You may not be required to file your U.S. tax return if you only received certain categories of U.S. source income and proper U.S. tax withholding was done.
Form 1120-F (U.S. Income Tax Return of a Foreign Corporation) is intended for foreign (including Canadian) corporations that are engaged in a U.S. trade or business and have income effectively connected with such trade or business. The treaty-based return is filed when a Canadian corporation relies on the applicable Canada-U.S. income tax treaty provisions to be exempt from U.S. tax (for example, Article V, Permanent Establishment).
The United States taxes foreign persons on income effectively connected with one’s U.S. trade or business (taxed at graduated individual income tax rates or a corporate tax rate of 21 percent in case of foreign corporations) or fixed, determinable, annual and periodical (FDAP) income (typically, passive income) (the collection of tax is accomplished by withholding at source – a general 30 percent withholding tax rate applies unless reduced or eliminated by the applicable U.S. income tax treaty). The gain from the disposition of U.S. real property interest is also subject to tax under Foreign Investment in Real Property Tax Act (FIRPTA) provisions.
A Canadian corporation doing business in the United States may not be subject to U.S. tax due to the limited imprint it has in the United States. However, it may be subjec to state income and franchise taxes in a particular state. If your business has U.S. state income or franchise tax filing requirements, your business may be required to still file U.S. federal tax return (protective return) with the IRS because states typically do not accept state income tax returns in the absence of a U.S. federal tax return.
Be mindful of Form 5472 filing requirements. There is a US $25,000 penalty for failure to file Form 5472 or failure to file it on time, when required. You should also carefully evaluate the requirement to file a treaty-based protective return and Form 8833 with the IRS.
Attention, Canadian Corporations! Do You Have a “Permanent Establishment”?
A Canadian corporation may be subject to U.S. tax if it is engaged in a U.S. trade or business and has income effectively connected with that trade or business. The Canada-U.S. income tax treaty may exempt the Canadian corporation from U.S. tax if it is not deemed to have a “U.S. permanent establishment.” Generally, the “U.S. permanent establishment” may be created if the Canadian corporation has an office or a fixed place of business in the United States, has employees or dependent agents with the authority to conclude contracts in the United States on behalf of the Canadian corporation and habitually exercise such authority, or if the Canadian corporation sends Canadian-based employees to work in the United States and certain other conditions are met.

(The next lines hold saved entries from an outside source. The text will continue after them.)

-- ==== Sys2Proof/Tests/Slice0.lean ====
section
/-! SUPPORT. Tests: the well-formedness smoke, the decoding of words written out bit by bit from the
spec's encodings, single steps whose expected results are the vectors of spec/95_test_vectors.md, and a
witness for the hypotheses of every statement. -/

namespace Sys2Proof.Tests

open Sys2Proof Sys2Proof.Machine

/-- The reset state with another CPSR. -/
def withCpsr (c : Word) : State := { State.reset with slots := State.reset.slots.setSlot cpsrSlot c }

/-- The reset state, stopped by the fatal error. -/
def stopped : State :=
  { State.reset with faulted := true, response := .error (.invalidMode 0b00000#5) }

/-- The state after an outcome, if there is one. -/
def after (o : Host.Outcome State Fault Refusal) : Option State :=
  match o with
  | .next t => some t
  | .fault _ | .refused _ => none

/-- What an outcome answers. -/
def answer (o : Host.Outcome State Fault Refusal) : Option Response := (after o).map (·.response)

/-- A slot after an outcome. -/
def slotAfter (o : Host.Outcome State Fault Refusal) (k : Slot) : Option Word :=
  (after o).map (·.slots.slot k)

/-- The next state after one more instruction. -/
def thenExec (o : Host.Outcome State Fault Refusal) (i : Instr) : Host.Outcome State Fault Refusal :=
  match o with
  | .next t => exec i t
  | .fault f => .fault f
  | .refused r => .refused r

/-- One step on the request of an opcode-table word, from reset. -/
def stepWord (w : Nat) : Host.Outcome State Fault Refusal := step (State.reset.withFetchWord 16 w)

/-! ## Well-formedness -/

theorem test_wf_refuses_format1_op11 : (Instr.moveShiftedRegister 0b11#2 0#5 0#3 0#3).wf = false := by decide
theorem test_wf_refuses_format16_cond1111 : (Instr.conditionalBranch 0b1111#4 0#8).wf = false := by decide
theorem test_wf_accepts_index_31 : (Instr.read 31#5).wf = true := by decide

If your Canadian corporation is deemed to have a U.S. permanent establishment, in addition to U.S. federal income tax and state income taxes, it may be subject to the branch profits tax. Note that the Canada-U.S. income tax treaty provides a limited exemption from the branch profits tax of first CAD $500,000 earned by the Canadian corporation.
Can Business Be Conducted in the United States Without a U.S. Permanent Establishment?

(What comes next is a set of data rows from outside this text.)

/-- The commands, one constructor per row of the table, in its order; LAWS.json maps each to its row. The comments name the rules. -/
inductive Instr where
  -- register access (R3 to R7, R432)
  | registerWrite (r : Requester) (addr val : Word)
  | regAccessBadSize (r : Requester) (addr : Word) (size : Fin 9) (isWrite : Bool)
  | wideReadLatch (r : Requester) (addr : Word)
  | wideWriteHold (r : Requester) (addr val : Word)
  | wideWriteApply (r : Requester) (addr val : Word)
  -- Sundial (R29 to R45)
  | load (d : Fin 6) (w : Word)
  | step (d : Fin 6) (w : Word)
  | armInc (d : Fin 6) (w : Word)
  | cancelInc (d : Fin 6) (w : Word)
  | slew (d : Fin 6) (w : Word)
  | cancelSlew (d : Fin 6) (w : Word)
  | incWrite (d : Fin 6) (v : DWord)
  | incChangeDue (d : Fin 6)
  | slewEnd (d : Fin 6)
  | snap (w : Word)
  | arm (n : Fin 4) (w : Word)
  | disarm (n : Fin 4) (w : Word)
  | pulseStart (n : Fin 4)
  | pulseEnd (n : Fin 4)
  | pllLockLoss
  -- cell replicas (R46 to R49)
  | replicaIncWrite (ang : Bool) (v : DWord)
  | stepFt (w : Word)
  | stepAng (w : Word)
  | loadFt (w : Word)
  | loadAng (w : Word)
  | syncEpoch (l : CellLane) (w : DWord)
  | syncFt (l : CellLane) (w : DWord)
  | syncAng (l : CellLane) (w : DWord)
  | syncLost
  -- angle inputs (R52 to R66)
  | anginEdge (n : Fin 4) (v : Lines) (held : BitVec 10)
  | chatterWindow (n : Fin 4)
  | los (n : Fin 4)
  | ictlWrite (n : Fin 4) (w : Word)
  | vec (b : Fin 4) (w : Word)
  -- cell firing (R71 to R94)
  | order (l : CellLane) (w : DWord)
  | repair (l : CellLane) (w : DWord)
  | commit (l : CellLane) (w : DWord)
  | abort (l : CellLane) (w : DWord)
  | commitDeadline
  | executionInstant
  | stall
  | gateOnEdge (g : Fin 4)
  | vernierEnd
  -- hub planning (R95 to R126)
  | slotStart
  | report (n : Fin 192) (w : DWord)
  | event (n : Fin 192) (w : DWord)
  | meas (n : Fin 192) (w : DWord)
  | measFrame (p : Plane) (f : Frame)
  | fcstFrame (p : Plane) (ra rb : Word)
  | gather (f : GatherFrame)
  | mergeComplete (tag : BitVec 12)
  | gatherDeadline (tag : BitVec 12)
  | ranks (f : RanksFrame)
  | scatterDeadline (tag : BitVec 12)
  | commitFrame (p : Plane) (w : DWord)
  | commitTest (tag : BitVec 12)
  | abortx (p : Plane) (w : DWord)
  | reseed (w : Word)
  | blvEn (w : Word)
  -- cell gates and PWM (R139 to R150)
  | deblock (r : Requester)
  | modeWrite (w : Word)
  | periodBoundary
  | pwmCompare (n : Fin 4)
  | sealPer (w : Word)
  | sealCmp (w : Word)
  | evctlWrite (w : Word)
  | blankWindowEnd (n : Fin 4)
  | haltReq (c : CoreId)
  | halt (c : CoreId)
  | resume (c : CoreId)
  | debugStep (c : CoreId)
  | coreRst (k : Fin 16)
  | run (c : CoreId) (w : Word)
  | kpcWrite (c : CoreId) (reg : Fin 33) (v : Word)
  | imemHostWrite (k : Fin 16) (addr : BitVec 16) (v : Word)
  | clkStop
  | clockReturn
  | slotGridWrite (org : Bool) (w : Word)
  | lctlWrite (w : Word)
  | activeWrite (w : Word)
  -- Ovmin integer (R161, R162)
  | add (c : CoreId) (rd ra rb : Fin 32)
  | sub (c : CoreId) (rd ra rb : Fin 32)
  | and (c : CoreId) (rd ra rb : Fin 32)
  | or (c : CoreId) (rd ra rb : Fin 32)
  | xor (c : CoreId) (rd ra rb : Fin 32)
  | nor (c : CoreId) (rd ra rb : Fin 32)
  | slt (c : CoreId) (rd ra rb : Fin 32)
  | sltu (c : CoreId) (rd ra rb : Fin 32)
  | sll (c : CoreId) (rd ra rb : Fin 32)
  | srl (c : CoreId) (rd ra rb : Fin 32)
  | sra (c : CoreId) (rd ra rb : Fin 32)
  | slli (c : CoreId) (rd ra sh : Fin 32)
  | srli (c : CoreId) (rd ra sh : Fin 32)
  | srai (c : CoreId) (rd ra sh : Fin 32)
  | mul (c : CoreId) (rd ra rb : Fin 32)
  | mulh (c : CoreId) (rd ra rb : Fin 32)
  | mulhu (c : CoreId) (rd ra rb : Fin 32)
  | div (c : CoreId) (rd ra rb : Fin 32)
  | divu (c : CoreId) (rd ra rb : Fin 32)
  | remS (c : CoreId) (rd ra rb : Fin 32)
  | remu (c : CoreId) (rd ra rb : Fin 32)
  | min (c : CoreId) (rd ra rb : Fin 32)
  | max (c : CoreId) (rd ra rb : Fin 32)
  | minu (c : CoreId) (rd ra rb : Fin 32)
  | maxu (c : CoreId) (rd ra rb : Fin 32)
  | adds (c : CoreId) (rd ra rb : Fin 32)
  | subs (c : CoreId) (rd ra rb : Fin 32)
  | clz (c : CoreId) (rd ra : Fin 32)
  | abs (c : CoreId) (rd ra : Fin 32)
  | addi (c : CoreId) (rd ra : Fin 32) (imm : BitVec 16)
  | andi (c : CoreId) (rd ra : Fin 32) (imm : BitVec 16)
  | ori (c : CoreId) (rd ra : Fin 32) (imm : BitVec 16)
  | xori (c : CoreId) (rd ra : Fin 32) (imm : BitVec 16)
  | slti (c : CoreId) (rd ra : Fin 32) (imm : BitVec 16)
  | sltiu (c : CoreId) (rd ra : Fin 32) (imm : BitVec 16)
  | lui (c : CoreId) (rd : Fin 32) (imm : BitVec 16)
  -- Ovmin floating point (R163)
  | fadd (c : CoreId) (rd ra rb : Fin 32)
  | fsub (c : CoreId) (rd ra rb : Fin 32)
  | fmul (c : CoreId) (rd ra rb : Fin 32)
  | fdiv (c : CoreId) (rd ra rb : Fin 32)
  | fsqrt (c : CoreId) (rd ra : Fin 32)
  | fmin (c : CoreId) (rd ra rb : Fin 32)
  | fmax (c : CoreId) (rd ra rb : Fin 32)
  | fmac (c : CoreId) (rd ra rb : Fin 32)
  | fmsb (c : CoreId) (rd ra rb : Fin 32)
  | fcmpq (c : CoreId) (rd ra rb : Fin 32)
  | fcmps (c : CoreId) (rd ra rb : Fin 32)
  | ftoi (c : CoreId) (rd ra : Fin 32)
  | ftou (c : CoreId) (rd ra : Fin 32)
  | itof (c : CoreId) (rd ra : Fin 32)
  | utof (c : CoreId) (rd ra : Fin 32)
  | fneg (c : CoreId) (rd ra : Fin 32)
  | fabs (c : CoreId) (rd ra : Fin 32)
  | fclass (c : CoreId) (rd ra : Fin 32)
  -- Ovmin pairs (R156)
  | padd (c : CoreId) (rd ra rb : Fin 32)
  | psub (c : CoreId) (rd ra rb : Fin 32)
  | pmul (c : CoreId) (rd ra rb : Fin 32)
  | pmulw (c : CoreId) (rd ra rb : Fin 32)
  | pmulwu (c : CoreId) (rd ra rb : Fin 32)
  | psll (c : CoreId) (rd ra rb : Fin 32)
  | psrl (c : CoreId) (rd ra rb : Fin 32)
  | psra (c : CoreId) (rd ra rb : Fin 32)
  | pslt (c : CoreId) (rd ra rb : Fin 32)
  | psltu (c : CoreId) (rd ra rb : Fin 32)
  -- Ovmin special registers, memory, control (R164 to R178)
  | mfs (c : CoreId) (rd : Fin 32) (sr : BitVec 12)
  | mts (c : CoreId) (ra : Fin 32) (sr : BitVec 12)
  | lb (c : CoreId) (rd ra : Fin 32) (imm : BitVec 16)
  | lbu (c : CoreId) (rd ra : Fin 32) (imm : BitVec 16)
  | lh (c : CoreId) (rd ra : Fin 32) (imm : BitVec 16)
  | lhu (c : CoreId) (rd ra : Fin 32) (imm : BitVec 16)
  | lw (c : CoreId) (rd ra : Fin 32) (imm : BitVec 16)
  | ld (c : CoreId) (rd ra : Fin 32) (imm : BitVec 16)
  | sb (c : CoreId) (rs ra : Fin 32) (imm : BitVec 16)
  | sh (c : CoreId) (rs ra : Fin 32) (imm : BitVec 16)
  | sw (c : CoreId) (rs ra : Fin 32) (imm : BitVec 16)
  | sd (c : CoreId) (rs ra : Fin 32) (imm : BitVec 16)
  | swapw (c : CoreId) (rd ra rb : Fin 32)
  | addw (c : CoreId) (rd ra rb : Fin 32)
  | beq (c : CoreId) (ra rb : Fin 32) (off : BitVec 16)
  | bne (c : CoreId) (ra rb : Fin 32) (off : BitVec 16)
  | blt (c : CoreId) (ra rb : Fin 32) (off : BitVec 16)
  | bge (c : CoreId) (ra rb : Fin 32) (off : BitVec 16)
  | bltu (c : CoreId) (ra rb : Fin 32) (off : BitVec 16)
  | bgeu (c : CoreId) (ra rb : Fin 32) (off : BitVec 16)
  | jal (c : CoreId) (rd : Fin 32) (off : BitVec 21)
  | jalr (c : CoreId) (rd ra : Fin 32) (imm : BitVec 16)
  | loop (c : CoreId) (lvl : Bool) (ra : Fin 32) (off : BitVec 16)
  | loopi (c : CoreId) (lvl : Bool) (cnt : BitVec 9) (off : BitVec 16)
  | nop (c : CoreId)
  | fence (c : CoreId)
  | wfi (c : CoreId)
  | wfiWake (c : CoreId)
  | ecall (c : CoreId) (arg : BitVec 10)
  | ebreak (c : CoreId)
  | rete (c : CoreId)
  | di (c : CoreId) (rd : Fin 32)
  | ei (c : CoreId)
  | interruptEntry (c : CoreId)
  | doorbell (k : Fin 16) (v : Word)
  | timer (c : CoreId)
  -- Ovmin time, fabric, firing, speculation (R182 to R201)
  | tmw (c : CoreId) (rd ra rb : Fin 32)
  | tmwWake (c : CoreId)
  | angw (c : CoreId) (rd ra rb : Fin 32) (slot : Bool) (base : Fin 4)
  | angwWake (c : CoreId)
  | send (c : CoreId) (rd ra rb : Fin 32)
  | mcst (c : CoreId) (rd ra rb : Fin 32)
  | transmitAccept (c : CoreId)
  | recv (c : CoreId) (rd ra : Fin 32) (q : Fin 32) (wait : Bool)
  | recvWake (c : CoreId)
  | fcst (c : CoreId) (ra rb : Fin 32)
  | tord (c : CoreId) (ra rb : Fin 32)
  | cmit (c : CoreId) (ra rb : Fin 32)
  | abrt (c : CoreId) (ra : Fin 32)
  | ckpt (c : CoreId) (rd : Fin 32) (off : BitVec 16)
  | vrfy (c : CoreId) (rd ra rb : Fin 32) (f : Bool)
  | cmtk (c : CoreId)
  | roll (c : CoreId) (u : Fin 8)
  | specWatchdog (c : CoreId)
  -- Shoist lanes (R206 to R226)
  | txSlot (l : LaneId)
  | balanceReceive (l : LaneId) (w : DWord)
  | unknownBlock (l : LaneId) (w : DWord)
  | strayDataBlock (l : LaneId) (fin : Option DWord)
  | syncSend
  | regWr (l : CellLane) (m : Message)
  | regRd (l : CellLane) (m : Message)
  | regRsp (n : Fin 192) (m : Message)
  | mailbox (l : LaneId) (m : Message)
  | log (n : Fin 192) (m : Message)
  | lockAcquired (l : LaneId)
  | lockLoss (l : LaneId)
  | signalLoss (l : LaneId)
  | linkDownTimeout (l : LaneId)
  | en (l : LaneId) (w : Word)
  | cap (l : LaneId) (w : DWord)
  | capxTimeout (l : LaneId)
  | propose (l : LaneId) (w : DWord)
  | proposeRepeat (l : LaneId)
  | accept (l : LaneId) (w : DWord)
  | rateSwitch (l : LaneId)
  | huntTimeout (l : LaneId)
  | adaptEnd (l : LaneId) (vm hm : Byte)
  | fallback (l : LaneId) (w : DWord)
  | up (l : LaneId) (w : DWord)
  | fomUpdate (l : LaneId) (vm hm : Byte)
  | berWindow (l : LaneId)
  | enterL1 (l : LaneId)
  | enterL2 (l : LaneId)
  | l2Req (l : LaneId) (w : DWord)
  | l2Ack (l : LaneId) (w : DWord)
  | l2Nak (l : LaneId) (w : DWord)
  | wake (l : LaneId)
  | signalDetect (l : LaneId)
  | l2ExitTimeout (l : LaneId)
  | retrain (l : LaneId)
  | test (l : LaneId) (w : Word)
  | checkerLock (l : LaneId) (line : List Bool)
  | injOnce (l : LaneId)
  | msgSend (n : LaneId)
  | mrxDone (n : LaneId)
  | mbxTxGo (w : Word)
  -- Gatehouse and Orangery (R229 to R247)
  | frame (port : Fin 12) (f : Frame) (rx : Reception)
  | frameTxStart (port : Fin 12)
  | earlyEof (port : Fin 12)
  | msg (p : Plane) (f : Frame)
  | hello (port : Fin 12) (h : Hello)
  | helloSend
  | nbrTimeout (port : Fin 12)
  | leadChoice
  | leadLost
  | rediscover
  | assign (port : Fin 12) (serial : DWord) (id : BitVec 10) (path : List Nat)
  | rtload (off : BitVec 16) (ws : List Word) (last : Bool)
  | swapcmd (at' : DWord)
  | swap
  | tableSwap
  | reroute
  | alloc (r : Requester)
  | free (r : Requester) (w : Word)
  | acctWrite (r : Requester) (addr w : Word)
  -- time distribution (R253 to R272)
  | probeSend (l : LaneId)
  | probe (l : LaneId) (w : DWord) (turn : BitVec 33)
  | echo (l : LaneId) (w : DWord) (rtt : BitVec 40)
  | probeTimeout (l : LaneId)
  | prbctlWrite (l : LaneId) (w : Word)
  | tsyncSend
  | tsync (port : Fin 12) (x : TimeExt)
  | tsLost (p : Plane)
  | uncalLong
  | tannSend
  | tann (p : Plane) (x : TimeExt) (t : TannPayload)
  | pathGo (w : Word)
  | pathreq (port : Fin 12) (src : BitVec 10) (x : TimeExt)
  | pathrsp (port : Fin 12) (x : TimeExt) (reqCorr : Word) (turn : Word) (rtt : BitVec 48)
  | pathTimeout
  | tresRead (r : Requester) (which : Fin 3)
  | ethRx (n : Fin 2) (fr : List Byte) (fcsOk : Bool) (ago : BitVec 17)
  | etxdSubmit (n : Fin 2) (w3 : Word)
  | ethTxDone (n : Fin 2) (ago : BitVec 17)
  | erxqRead (r : Requester) (n : Fin 2)
  | etxtsRead (r : Requester) (n : Fin 2)
  | mdioGo (w : Word) (phy : BitVec 16)
  -- cell measurement (R274 to R286)
  | actlWrite (w : Word)
  | go
  | tdlyExpiry
  | tperExpiry
  | conversionEnd (v : Vector Int 16) (refin : Nat) (clamp : Bool)
  | injGo
  | injectionStart
  | fifoClr
  | fifoRead (r : Requester)
  | refSettled
  | refLost
  -- Trellis (R289 to R300)
  | gateRb (levels : BitVec 4) (g : Fin 4)
  | drvstEdge (n : Fin 4) (level : Bool) (held : BitVec 5)
  | dpolWrite (w : Word)
  | bypGo
  | bypfAssert
  | bypfForced
  | bypcAssert
  | bypfRelease
  | bypcRelease
  | bypNoclose
  | contactSample (v : Vector Byte 4)
  | cinChatterWindow
  | disc (p : Fin 2)
  | discRst (w : Word)
  | vauxDip
  | vauxRise
  | vauxUv
  | vauxOk
  -- faults (R305 to R316)
  | faultNPulseEnd (p : Part)
  | faultnIn (p : Part)
  | release (p : Part)
  | take
  | tkctlWrite (w : Word)
  | tklistWrite (r : Requester) (j : Fin 4) (v : Word)
  | cstateWrite (p : Part) (b : Fin 16) (x : Byte) (w : Word)
  | entryWrite (p : Part) (b : Fin 16) (x : Fin 32) (w : Word)
  | logcmdSend (r : Requester) (w : Word)
  | injWrite (p : Part) (w : Word)
  -- Ha-ha (R320 to R348)
  | safetyFrameSend
  | safetyCopy (e : SafetyEnd) (second : Bool) (pdu : SafetyPdu)
  | setBroken (l : LaneId)
  | copyWindowExpiry (e : SafetyEnd) (seq : Word)
  | safetyWatchdog (e : SafetyEnd)
  | rqFall (p : Part)
  | rqRise (p : Part)
  | rqLevelTimer (p : Part)
  | sbkReq (p : Part)
  | slv
  | slvTest (changed : Bool)
  | sliTimeout (sec : Bool)
  | sddMaskCheck (g : Fin 4)
  | sstop (n : Fin 2)
  | sinDisc
  | rcOscStop
  -- Glasshouse (R353 to R367)
  | recorderEntry (p : Part) (c : Fin 16)
  | postComplete (p : Part) (c : Fin 16)
  | holdoffExpiry (p : Part) (c : Fin 16)
  | gap (p : Part) (c : Fin 16)
  | force (p : Part) (c : Fin 16)
  | recorderRelease (p : Part) (c : Fin 16) (mask : BitVec 16)
  | xtrig (node : BitVec 10) (ft : DWord) (chan : BitVec 4) (xseq : BitVec 16)
  | trigAt (r : Requester) (hi : Word)
  | cctlWrite (p : Part) (c : Fin 16) (w : Word)
  | lddEn (w : Word)
  | trainingDone (ok : Bool) (size : Fin 5)
  | mr4Read (v : Byte) (inRange : Bool)
  -- host, boot, update, JTAG (R375 to R383)
  | bootGo
  | bootDone
  | qcmdGo (r : Requester) (w : Word)
  | otpcmdGo (p : Part) (w : Word)
  | pcieLinkDown
  | msixUnmask (v : BitVec 11)
  | confirm
  | bootWdExpiry
  | imageWrite (l : CellLane) (m : Message)
  | imageCheck (l : CellLane) (m : Message)
  | imageSwap (l : CellLane) (m : Message)
  | imageStatus (l : CellLane) (m : Message)
  | jtagBypass (p : Part)
  | idcode (p : Part)
  | samplePreload (p : Part) (v : DWord)
  | extest (p : Part)
  | clamp (p : Part)
  | highz (p : Part)
  -- power, resets, Lodge (R385 to R415)
  | porN
  | supervisorReset
  | rstN (us : Nat)
  | cold (p : Part) (w : Word)
  | warm (p : Part) (w : Word)
  | wdtWrite (w : Word)
  | watchdogExpiry
  | resetRelease (p : Part)
  | vbor
  | vwake
  | vwarn (fast : Bool)
  | lodgeReset
  | vbakLow
  | keepRead (r : Requester) (w : Fin 16)
  | tempHigh (p : Part) (t : BitVec 12)
  | pllLock
  | invalidHeader (l : LaneId)
  | adaptTimeout (l : LaneId)
  | pcieLinkUp (width : BitVec 4) (gen : BitVec 3)
  | ethLink (n : Fin 2) (up : Bool)
  | illegalInstruction (c : CoreId) (w : Word)
  | refReturn
deriving DecidableEq, Repr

Absolutely! However, it depends on the level of activities in the United States. For example, mere solicitation of business may not lead for a Canadian corporation to be deemed engaged in a U.S. trade or business on a federal level (some states, however, may treat such activity as one leading to “nexus” – permanent establishment equivalent on a state level). At the same time, materially negotiating a contract on behalf of Canadian business in the United States may be treated as “conclusion of contract”, while a rubber stamp may not.

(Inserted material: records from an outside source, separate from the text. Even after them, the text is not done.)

/-- The register rows of BLV. -/
def regMapBLVB : List RegRow := [
  ⟨0x300110, 0x100000000, 1, 0x100000000, 1, [⟨0, 0, 0, 0⟩]⟩,
  ⟨0x300114, 0x100000000, 1, 0x100000000, 1, [⟨0, 0, 0, 0⟩]⟩,
  ⟨0x300118, 0x100000000, 1, 0x100000000, 1, [⟨0, 0, 0, 0⟩]⟩,
  ⟨0x30011C, 0x100000000, 1, 0x100000000, 1, [⟨0, 0, 0, 0⟩]⟩,
  ⟨0x300120, 0x100000000, 1, 0x100000000, 1, [⟨0, 0, 0, 0⟩]⟩,
  ⟨0x300124, 0x100000000, 1, 0x100000000, 1, [⟨0, 0, 0, 0⟩]⟩,
  ⟨0x300128, 0x100000000, 1, 0x100000000, 1, [⟨0, 0, 0, 0⟩]⟩,
  ⟨0x30012C, 0x100000000, 1, 0x100000000, 1, [⟨0, 0, 0, 0⟩]⟩,
  ⟨0x300130, 0x100000000, 1, 0x100000000, 1, [⟨0, 0, 0, 0⟩]⟩,
  ⟨0x300134, 0x100000000, 1, 0x100000000, 1, [⟨0, 0, 0, 0⟩]⟩,
  ⟨0x300138, 0x100000000, 1, 0x100000000, 1, [⟨0, 0, 0, 0⟩]⟩,
  ⟨0x300400, 0x100000000, 1, 0x10, 16, List.replicate 3 ⟨0, 0, 0, 0⟩⟩,
  ⟨0x300800, 0x100000000, 1, 0x10, 8, List.replicate 3 ⟨0, 0, 0, 0⟩⟩,
  ⟨0x301000, 0x100000000, 1, 0x10, 192, List.replicate 4 ⟨0, 0, 0, 0⟩⟩]

/-- The register rows of BLV. -/
def regMapBLV : List RegRow := regMapBLVA ++ regMapBLVB

/-- The register rows of BND. -/
def regMapBND : List RegRow := [
  ⟨0x400000, 0x100000000, 1, 0x100000000, 1, [⟨0xFF1F, 0, 0, 4⟩]⟩,
  ⟨0x400004, 0x100000000, 1, 0x100000000, 1, [⟨0, 0x1F, 0, 0⟩]⟩,
  ⟨0x400008, 0x100000000, 1, 0x100000000, 1, List.replicate 2 ⟨0, 0, 0, 0⟩⟩,
  ⟨0x400010, 0x100000000, 1, 0x100000000, 1, List.replicate 6 ⟨0xFFFFFFFF, 0, 0, 0⟩⟩,
  ⟨0x400040, 0x100000000, 1, 0x100000000, 1, [⟨0, 0, 0, 0⟩]⟩,
  ⟨0x400044, 0x100000000, 1, 0x100000000, 1, [⟨0, 0, 0, 0⟩]⟩,
  ⟨0x400048, 0x100000000, 1, 0x100000000, 1, [⟨0, 0, 0, 0⟩]⟩,
  ⟨0x40004C, 0x100000000, 1, 0x100000000, 1, [⟨0, 0, 0, 0⟩]⟩,
  ⟨0x400050, 0x100000000, 1, 0x100000000, 1, [⟨0, 0, 0, 0⟩]⟩,
  ⟨0x400054, 0x100000000, 1, 0x100000000, 1, [⟨0, 0, 0, 0⟩]⟩,
  ⟨0x400058, 0x100000000, 1, 0x100000000, 1, [⟨0, 0, 0, 0⟩]⟩,
  ⟨0x40005C, 0x100000000, 1, 0x100000000, 1, [⟨0, 0, 0, 0⟩]⟩,
  ⟨0x400060, 0x100000000, 1, 0x100000000, 1, [⟨0, 0, 0, 0⟩]⟩,
  ⟨0x400064, 0x100000000, 1, 0x100000000, 1, [⟨0, 0, 0, 0⟩]⟩]

/-- The register rows of GTH. -/
def regMapGTHA : List RegRow := [
  ⟨0x500000, 0x100000000, 1, 0x100000000, 1, [⟨0x3FF800FF, 0, 0x3FF80000, 0xF0⟩]⟩,
  ⟨0x500004, 0x100000000, 1, 0x100000000, 1, [⟨0, 0xFE00000, 0, 0⟩]⟩,
  ⟨0x500008, 0x100000000, 1, 0x100000000, 1, [⟨0, 0, 0, 0⟩]⟩,
  ⟨0x50000C, 0x100000000, 1, 0x100000000, 1, [⟨0xFFFF, 0, 0, 0x320A⟩]⟩,
  ⟨0x500010, 0x100000000, 1, 0x100000000, 1, List.replicate 2 ⟨0, 0, 0, 0⟩⟩,
  ⟨0x500018, 0x100000000, 1, 0x100000000, 1, List.replicate 2 ⟨0, 0, 0, 0⟩⟩,
  ⟨0x500020, 0x100000000, 1, 0x100000000, 1, List.replicate 2 ⟨0xFFFFFFFF, 0, 0, 0⟩⟩,
  ⟨0x500028, 0x100000000, 1, 0x100000000, 1, [⟨0, 0, 0, 0⟩]⟩,
  ⟨0x500040, 0x100000000, 1, 0x100000000, 1, [⟨0xFFFFFFFF, 0, 0, 0⟩, ⟨0xFFFFFFFF, 0, 0, 0⟩, ⟨0xFFFFFFFF, 0, 0, 0⟩, ⟨0xFFFFFFFF, 0, 0, 0⟩, ⟨0xFFFFFFFF, 0, 0, 0⟩, ⟨0xFFFFFFFF, 0, 0, 0⟩, ⟨0xFFFFFFFF, 0, 0, 0⟩, ⟨0xFFFFFFFF, 0, 0, 0x80000000⟩]⟩,
  ⟨0x500080, 0x100000000, 1, 0x100000000, 1, [⟨0, 0, 0, 0⟩]⟩,
  ⟨0x500084, 0x100000000, 1, 0x100000000, 1, [⟨0, 0, 0, 0⟩]⟩,
  ⟨0x500088, 0x100000000, 1, 0x100000000, 1, [⟨0, 0, 0, 0⟩]⟩,
  ⟨0x50008C, 0x100000000, 1, 0x100000000, 1, [⟨0, 0, 0, 0⟩]⟩,
  ⟨0x500090, 0x100000000, 1, 0x100000000, 1, [⟨0, 0, 0, 0⟩]⟩,
  ⟨0x500094, 0x100000000, 1, 0x100000000, 1, [⟨0, 0, 0, 0⟩]⟩,
  ⟨0x500098, 0x100000000, 1, 0x100000000, 1, [⟨0, 0, 0, 0⟩]⟩,
  ⟨0x50009C, 0x100000000, 1, 0x100000000, 1, [⟨0, 0, 0, 0⟩]⟩,
  ⟨0x5000A0, 0x100000000, 1, 0x100000000, 1, [⟨0, 0, 0, 0⟩]⟩,
  ⟨0x5000A4, 0x100000000, 1, 0x100000000, 1, [⟨0, 0, 0, 0⟩]⟩,
  ⟨0x5000A8, 0x100000000, 1, 0x100000000, 1, [⟨0, 0, 0, 0⟩]⟩]

/-- The register rows of GTH. -/
def regMapGTHB : List RegRow := [
  ⟨0x5000AC, 0x100000000, 1, 0x100000000, 1, [⟨0, 0, 0, 0⟩]⟩,
  ⟨0x5000B0, 0x100000000, 1, 0x100000000, 1, [⟨0, 0, 0, 0⟩]⟩,
  ⟨0x500100, 0x100000000, 1, 8, 12, List.replicate 2 ⟨0, 0, 0, 0⟩⟩,
  ⟨0x501000, 0x1000, 2, 4, 1024, [⟨0, 0, 0, 0⟩]⟩,
  ⟨0x503000, 0x1000, 2, 4, 1024, [⟨0x1FFF, 0, 0, 0⟩]⟩,
  ⟨0x505000, 0x100000000, 1, 4, 256, [⟨0, 0, 0, 0⟩]⟩,
  ⟨0x505400, 0x100000000, 1, 4, 256, [⟨0x7F7F, 0, 0, 0⟩]⟩]

/-- The register rows of GTH. -/
def regMapGTH : List RegRow := regMapGTHA ++ regMapGTHB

Canadian businesses with business operations in the United States would be well advised to perform a permanent establishment analysis to determine if they are subject to U.S. tax. Unfortunately, in many cases little or no due diligence is exercised by business owners in that area. The argument goes like this – my friend has been doing it for 40 years and nothing happened; so, why should I spend any money or effort on the permanent establishment analysis? The answer is simple – if a Canadian business is deemed to have a U.S. permanent establishment in the United States and as such is subject to U.S. tax, the statute of limitations will be open, unless the tax return for the applicable tax year has been filed. In addition, the business may lose the benefit of business expenses and deductions to reduce otherwise applicable U.S. income – such deductions can only be taken when claimed on a timely filed U.S. tax return. Ultimately, the reality of being pulled over and ticketed for speeding by a police officer on a highway remains the same, regardless of the fact that only 1% of drivers receive such a citation. To you, that 1% is 100% of your experience.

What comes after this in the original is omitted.